There is another post called Grinding your ore a second time that sugest a second grind will cause iron oxides to release the gold they still have encapulated. Still waiting to hear on method of second grind technique. I am questioning a ball mill...


----------



## Deano (Oct 7, 2022)

Iron is best removed from ores by simmering the ore in HCl, from 10 to 20% HCl is used in most cases. The HCl can be reused until the iron removal quality reduces significantly.
Unless you have high gold levels in the ore the cost of iron removal is prohibitive.
For complete iron removal you need to have a reducing agent present, unfortunately the best agent is stannous chloride which ups your costs considerably.
Deano


----------



## Ultrax (Oct 9, 2022)

Iron (without roasting) or iron oxide (after roasting) removal is not required in most cases of pyrite processing. The best way is to use direct smelting of pyrite concentrate with Na2CO3 and lead as a collector (in this case you don't need roasting at all - all iron will form iron-sodium slag). The second way is to use a high-temperature thiosulfate-ammonium-copper leaching process. Iron oxides will leave intact in the leaching wastes.


----------



## stampeden (Nov 4, 2022)

Roasting of arsenopyrite concentrates can be tricky and extractable values can and lost. If I remember, you need a two-stage roast. First at about 650 degree C - then after removing the sulfur and arsenic - raise the temp to 900 degree C to finish. If a direct high temp roast is used the values can lock-up and become refractive.


----------



## orvi (Nov 4, 2022)

Ultrax said:


> Iron (without roasting) or iron oxide (after roasting) removal is not required in most cases of pyrite processing. The best way is to use direct smelting of pyrite concentrate with Na2CO3 and lead as a collector (in this case you don't need roasting at all - all iron will form iron-sodium slag). The second way is to use a high-temperature thiosulfate-ammonium-copper leaching process. Iron oxides will leave intact in the leaching wastes.

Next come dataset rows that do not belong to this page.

-- ==== Sys2Proof/Laws/Memory.lean ====
section
/-!
SUPPORT. The laws of the RAM operations of Machine/Ops.lean: what each one reads as afterwards, and that each keeps the
canonical form and the RAM's size.
-/

namespace Sys2Proof.Laws

open Sys2Proof Sys2Proof.Machine

variable {w : Nat}

@[simp] theorem read_nil (a : Nat) : Memory.read ([] : Memory w) a = 0 := rfl

theorem read_cons (k : Nat) (v : BitVec w) (m : Memory w) (a : Nat) :
    Memory.read ((k, v) :: m) a = if k = a then v else m.read a := rfl

theorem wf_nil : Memory.wf ([] : Memory w) := ⟨List.Pairwise.nil, by simp⟩

theorem wf_cons {k : Nat} {v : BitVec w} {m : Memory w} :
    Memory.wf ((k, v) :: m) ↔ (∀ c ∈ m, k < c.1) ∧ v ≠ 0 ∧ m.wf := by
  simp only [Memory.wf, List.pairwise_cons, List.mem_cons, forall_eq_or_imp]
  tauto

/-- A canonical RAM whose entries all lie above `a` reads 0 at `a`. -/
theorem read_eq_zero_of_lt {m : Memory w} {a : Nat} (h : ∀ c ∈ m, a < c.1) : m.read a = 0 := by
  induction m with
  | nil => rfl
  | cons c m ih =>
    obtain ⟨k, v⟩ := c
    have hk := h (k, v) (by simp)
    rw [read_cons, if_neg (by simp at hk; omega)]
    exact ih fun c hc => h c (List.mem_cons_of_mem _ hc)

/-- Beyond its size a RAM reads 0. -/
theorem read_eq_zero_of_below {n : Nat} {m : Memory w} (h : Memory.below n m) {a : Nat} (ha : n ≤ a) :
    m.read a = 0 := by
  induction m with
  | nil => rfl
  | cons c m ih =>
    obtain ⟨k, v⟩ := c
    have hk := h (k, v) (by simp)
    rw [read_cons, if_neg (by simp at hk; omega)]
    exact ih fun c hc => h c (List.mem_cons_of_mem _ hc)

/-- Entries after a write are old entries or the written one. -/
theorem mem_write {m : Memory w} {a : Nat} {v : BitVec w} {c : Nat × BitVec w} (h : c ∈ m.write a v) :
    c ∈ m ∨ (c = (a, v) ∧ v ≠ 0) := by
  induction m with
  | nil =>
    simp only [Memory.write] at h
    split at h <;> simp_all
  | cons d m ih =>
    obtain ⟨k, x⟩ := d
    simp only [Memory.write] at h
    split at h
    · split at h <;> simp_all [or_comm]
    · split at h
      · split at h
        · simp_all
        · simp_all
          tauto
      · rw [List.mem_cons] at h
        rcases h with rfl | h
        · simp
        · rcases ih h with h | h
          · exact .inl (List.mem_cons_of_mem _ h)
          · exact .inr h

theorem write_wf {m : Memory w} (h : m.wf) (a : Nat) (v : BitVec w) : (m.write a v).wf := by
  induction m with
  | nil =>
    simp only [Memory.write]
    split
    · exact wf_nil
    · exact wf_cons.2 ⟨by simp, by assumption, wf_nil⟩
  | cons c m ih =>
    obtain ⟨k, x⟩ := c
    obtain ⟨hlt, hx, hm⟩ := wf_cons.1 h
    simp only [Memory.write]
    split
    · rename_i hak
      split
      · exact h
      · rename_i hv
        refine wf_cons.2 ⟨?_, hv, h⟩
        intro c hc
        rcases List.mem_cons.1 hc with rfl | hc
        · exact hak
        · exact lt_trans hak (hlt c hc)
    · split
      · rename_i hak
        split
        · exact hm
        · rename_i hv
          exact wf_cons.2 ⟨by simpa [hak] using hlt, hv, hm⟩
      · refine wf_cons.2 ⟨?_, hx, ih hm⟩
        intro c hc
        rcases mem_write hc with hc | ⟨rfl, -⟩
        · exact hlt c hc
        · simp; omega

theorem write_below {n : Nat} {m : Memory w} (h : Memory.below n m) {a : Nat} (ha : a < n) (v : BitVec w) :
    Memory.below n (m.write a v) := by
  intro c hc
  rcases mem_write hc with hc | ⟨rfl, -⟩
  · exact h c hc
  · exact ha

theorem write_sound {n : Nat} {m : Memory w} (h : Memory.sound n m) {a : Nat} (ha : a < n) (v : BitVec w) :
    Memory.sound n (m.write a v) := ⟨write_wf h.1 a v, write_below h.2 ha v⟩

/-- Reading after a write: the written value at the written address, the old one elsewhere. -/
theorem read_write {m : Memory w} (h : m.wf) (a : Nat) (v : BitVec w) (b : Nat) :
    (m.write a v).read b = if a = b then v else m.read b := by
  induction m with
  | nil =>
    simp only [Memory.write]
    split
    · simp_all
    · simp [read_cons]
  | cons c m ih =>
    obtain ⟨k, x⟩ := c
    obtain ⟨hlt, hx, hm⟩ := wf_cons.1 h
    have ih := ih hm
    simp only [Memory.write]
    split
    · rename_i hak
      split
      · rename_i hv
        by_cases hab : a = b
        · subst hab
          rw [if_pos rfl, hv]
          apply read_eq_zero_of_lt
          intro c hc
          rcases List.mem_cons.1 hc with rfl | hc
          · exact hak
          · exact lt_trans hak (hlt c hc)
        · rw [if_neg hab]
      · rw [read_cons]
    · split
      · rename_i hak
        subst hak
        split
        · rename_i hv
          by_cases hab : a = b
          · subst hab
            rw [if_pos rfl, hv]
            exact read_eq_zero_of_lt hlt
          · rw [if_neg hab, read_cons, if_neg hab]
        · simp only [read_cons]
          split <;> rfl
      · simp only [read_cons, ih]
        split <;> split <;> first | rfl | omega

@[simp] theorem read_write_same {m : Memory w} (h : m.wf) (a : Nat) (v : BitVec w) : (m.write a v).read a = v := by
  rw [read_write h, if_pos rfl]

theorem read_write_other {m : Memory w} (h : m.wf) {a b : Nat} (hab : a ≠ b) (v : BitVec w) :
    (m.write a v).read b = m.read b := by
  rw [read_write h, if_neg hab]

/-- Two canonical RAMs that read the same everywhere are equal. -/
theorem eq_of_read_eq {m m' : Memory w} (h : m.wf) (h' : m'.wf) (he : ∀ a, m.read a = m'.read a) : m = m' := by
  induction m generalizing m' with
  | nil =>
    cases m' with
    | nil => rfl
    | cons c m' =>
      obtain ⟨k, v⟩ := c
      have := he k
      rw [read_cons, if_pos rfl] at this
      exact absurd this.symm (wf_cons.1 h').2.1
  | cons c m ih =>
    obtain ⟨k, v⟩ := c
    obtain ⟨hlt, hv, hm⟩ := wf_cons.1 h
    cases m' with
    | nil =>
      have := he k
      rw [read_cons, if_pos rfl] at this
      exact absurd this hv
    | cons c' m' =>
      obtain ⟨k', v'⟩ := c'
      obtain ⟨hlt', hv', hm'⟩ := wf_cons.1 h'
      have hkk : k = k' := by
        rcases lt_trichotomy k k' with hk | hk | hk
        · have h1 := he k
          rw [read_cons, if_pos rfl, read_cons, if_neg (by omega),
            read_eq_zero_of_lt fun c hc => lt_trans hk (hlt' c hc)] at h1
          exact absurd h1 hv
        · exact hk
        · have h1 := he k'
          rw [read_cons, if_neg (by omega), read_eq_zero_of_lt fun c hc => lt_trans hk (hlt c hc), read_cons,
            if_pos rfl] at h1
          exact absurd h1.symm hv'
      subst hkk
      have hvv : v = v' := by simpa [read_cons] using he k
      subst hvv
      rw [ih hm hm']
      intro a
      by_cases hka : k = a
      · subst hka
        rw [read_eq_zero_of_lt hlt, read_eq_zero_of_lt hlt']
      · simpa [read_cons, hka] using he a

/-! ### `Memory.fill` -/

theorem mem_fill {n : Nat} {f : Nat → BitVec w} {c : Nat × BitVec w} :
    c ∈ Memory.fill n f ↔ c.1 < n ∧ c.2 = f c.1 ∧ c.2 ≠ 0 := by
  obtain ⟨a, v⟩ := c
  simp only [Memory.fill, List.mem_filter, List.mem_map, List.mem_range, Prod.mk.injEq, bne_iff_ne, ne_eq]
  constructor
  · rintro ⟨⟨b, hb, rfl, rfl⟩, hv⟩
    exact ⟨hb, rfl, hv⟩
  · rintro ⟨ha, rfl, hv⟩
    exact ⟨⟨a, ha, rfl, rfl⟩, hv⟩

theorem fill_wf (n : Nat) (f : Nat → BitVec w) : (Memory.fill n f).wf := by
  constructor
  · apply List.Pairwise.filter
    rw [List.pairwise_map]
    exact List.pairwise_lt_range
  · intro c hc
    exact (mem_fill.1 hc).2.2

theorem fill_below (n : Nat) (f : Nat → BitVec w) : Memory.below n (Memory.fill n f) :=
  fun _ hc => (mem_fill.1 hc).1

theorem fill_sound (n : Nat) (f : Nat → BitVec w) : Memory.sound n (Memory.fill n f) := ⟨fill_wf n f, fill_below n f⟩

/-- A canonical RAM reads `v ≠ 0` at `a` exactly if it lists `(a, v)`. -/
theorem read_of_mem {m : Memory w} (h : m.wf) {a : Nat} {v : BitVec w} (hm : (a, v) ∈ m) : m.read a = v := by
  induction m with
  | nil => simp at hm
  | cons c m ih =>
    obtain ⟨k, x⟩ := c
    obtain ⟨hlt, hx, hw⟩ := wf_cons.1 h
    rcases List.mem_cons.1 hm with h1 | h1
    · obtain ⟨rfl, rfl⟩ := Prod.mk.inj h1
      rw [read_cons, if_pos rfl]
    · rw [read_cons, if_neg (by have := hlt _ h1; simp at this; omega), ih hw h1]

theorem mem_of_read_ne_zero {m : Memory w} {a : Nat} (h : m.read a ≠ 0) : (a, m.read a) ∈ m := by
  induction m with
  | nil => simp at h
  | cons c m ih =>
    obtain ⟨k, x⟩ := c
    rw [read_cons] at h ⊢
    split
    · simp_all
    · rename_i hk
      rw [if_neg hk] at h
      exact List.mem_cons_of_mem _ (ih h)

@[simp] theorem read_fill (n : Nat) (f : Nat → BitVec w) (a : Nat) :
    (Memory.fill n f).read a = if a < n then f a else 0 := by
  split
  · rename_i ha
    by_cases hf : f a = 0
    · rw [hf]
      by_contra hne
      have := (mem_fill.1 (mem_of_read_ne_zero hne)).2.1
      simp only at this
      rw [hf] at this
      exact hne this
    · exact read_of_mem (fill_wf n f) (mem_fill.2 ⟨ha, rfl, hf⟩)
  · rename_i ha
    exact read_eq_zero_of_below (fill_below n f) (by omega)

/-! ### `Memory.writeBlock` -/

theorem writeBlock_succ (m : Memory w) (base n : Nat) (f : Nat → BitVec w) :
    m.writeBlock base (n + 1) f = (m.writeBlock base n f).write (base + n) (f n) := by
  simp [Memory.writeBlock, List.range_succ]

theorem writeBlock_wf {m : Memory w} (h : m.wf) (base n : Nat) (f : Nat → BitVec w) : (m.writeBlock base n f).wf := by
  induction n with
  | zero => exact h
  | succ n ih =>
    rw [writeBlock_succ]
    exact write_wf ih _ _

theorem writeBlock_below {N : Nat} {m : Memory w} (h : Memory.below N m) {base n : Nat} (hb : base + n ≤ N)
    (f : Nat → BitVec w) : Memory.below N (m.writeBlock base n f) := by
  induction n with
  | zero => exact h
  | succ n ih =>
    rw [writeBlock_succ]
    exact write_below (ih (by omega)) (by omega) _

theorem read_writeBlock {m : Memory w} (h : m.wf) (base n : Nat) (f : Nat → BitVec w) (a : Nat) :
    (m.writeBlock base n f).read a = if base ≤ a ∧ a < base + n then f (a - base) else m.read a := by
  induction n with
  | zero =>
    rw [if_neg (by omega)]
    rfl
  | succ n ih =>
    rw [writeBlock_succ, read_write (writeBlock_wf h base n f), ih]
    by_cases ha : base + n = a
    · subst ha
      rw [if_pos rfl, if_pos (by omega)]
      congr 1
      omega
    · rw [if_neg ha]
      by_cases hb : base ≤ a ∧ a < base + n
      · rw [if_pos hb, if_pos (by omega)]
      · rw [if_neg hb, if_neg (by omega)]

/-! ### Payloads and chunks -/

theorem xorBytes_sound (n : Nat) (p q : Memory 8) : Memory.sound n (xorBytes n p q) := fill_sound _ _

@[simp] theorem read_xorBytes (n : Nat) (p q : Memory 8) (b : Nat) :
    (xorBytes n p q).read b = if b < n then p.read b ^^^ q.read b else 0 := read_fill _ _ _

@[simp] theorem read_chunkOf (p : Params) (m : Memory 8) (i b : Nat) :
    (chunkOf p m i).read b = if b < p.chunkSize then chunkByte p m i b else 0 := read_fill _ _ _

theorem setChunk_sound {p : Params} {m : Memory 8} (h : Memory.sound (p.kMax * p.chunkSize) m) {i : Nat}
    (hi : i < p.kMax) (v : Memory 8) : Memory.sound (p.kMax * p.chunkSize) (setChunk p m i v) := by
  refine ⟨writeBlock_wf h.1 _ _ _, writeBlock_below h.2 ?_ _⟩
  calc i * p.chunkSize + p.chunkSize = (i + 1) * p.chunkSize := by rw [Nat.succ_mul]
    _ ≤ p.kMax * p.chunkSize := Nat.mul_le_mul_right _ hi

/-- Writing one chunk: its bytes become the value's, every other chunk keeps its bytes. -/
theorem chunkByte_setChunk {p : Params} {m : Memory 8} (h : m.wf) (j : Nat) (v : Memory 8) {i b : Nat}
    (hb : b < p.chunkSize) : chunkByte p (setChunk p m j v) i b = if i = j then v.read b else chunkByte p m i b := by
  unfold chunkByte setChunk
  rw [read_writeBlock h]
  by_cases hij : i = j
  · subst hij
    rw [if_pos (by omega), if_pos rfl]
    congr 1
    omega
  · rw [if_neg hij, if_neg]
    rintro ⟨h1, h2⟩
    rcases lt_or_gt_of_ne hij with hlt | hlt
    · have : (i + 1) * p.chunkSize ≤ j * p.chunkSize := Nat.mul_le_mul_right _ hlt
      rw [Nat.succ_mul] at this
      omega
    · have : (j + 1) * p.chunkSize ≤ i * p.chunkSize := Nat.mul_le_mul_right _ hlt
      rw [Nat.succ_mul] at this
      omega

end Sys2Proof.Laws
end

Depends on quantity of the cons and richness. As for pyrite, you need to add whole lot of soda to break possible matte layer forming. All doable, but with poor quality cons, cost of the flux will be quite ramping. If leaching is applicable, it is a way to go. Slow roasting at lower temperatures with good scrubber (for SO2 and possible arsenic) will leave iron oxides, which are relatively easy to pulverize even more, and then leaching is relatively effective if setup is right.


----------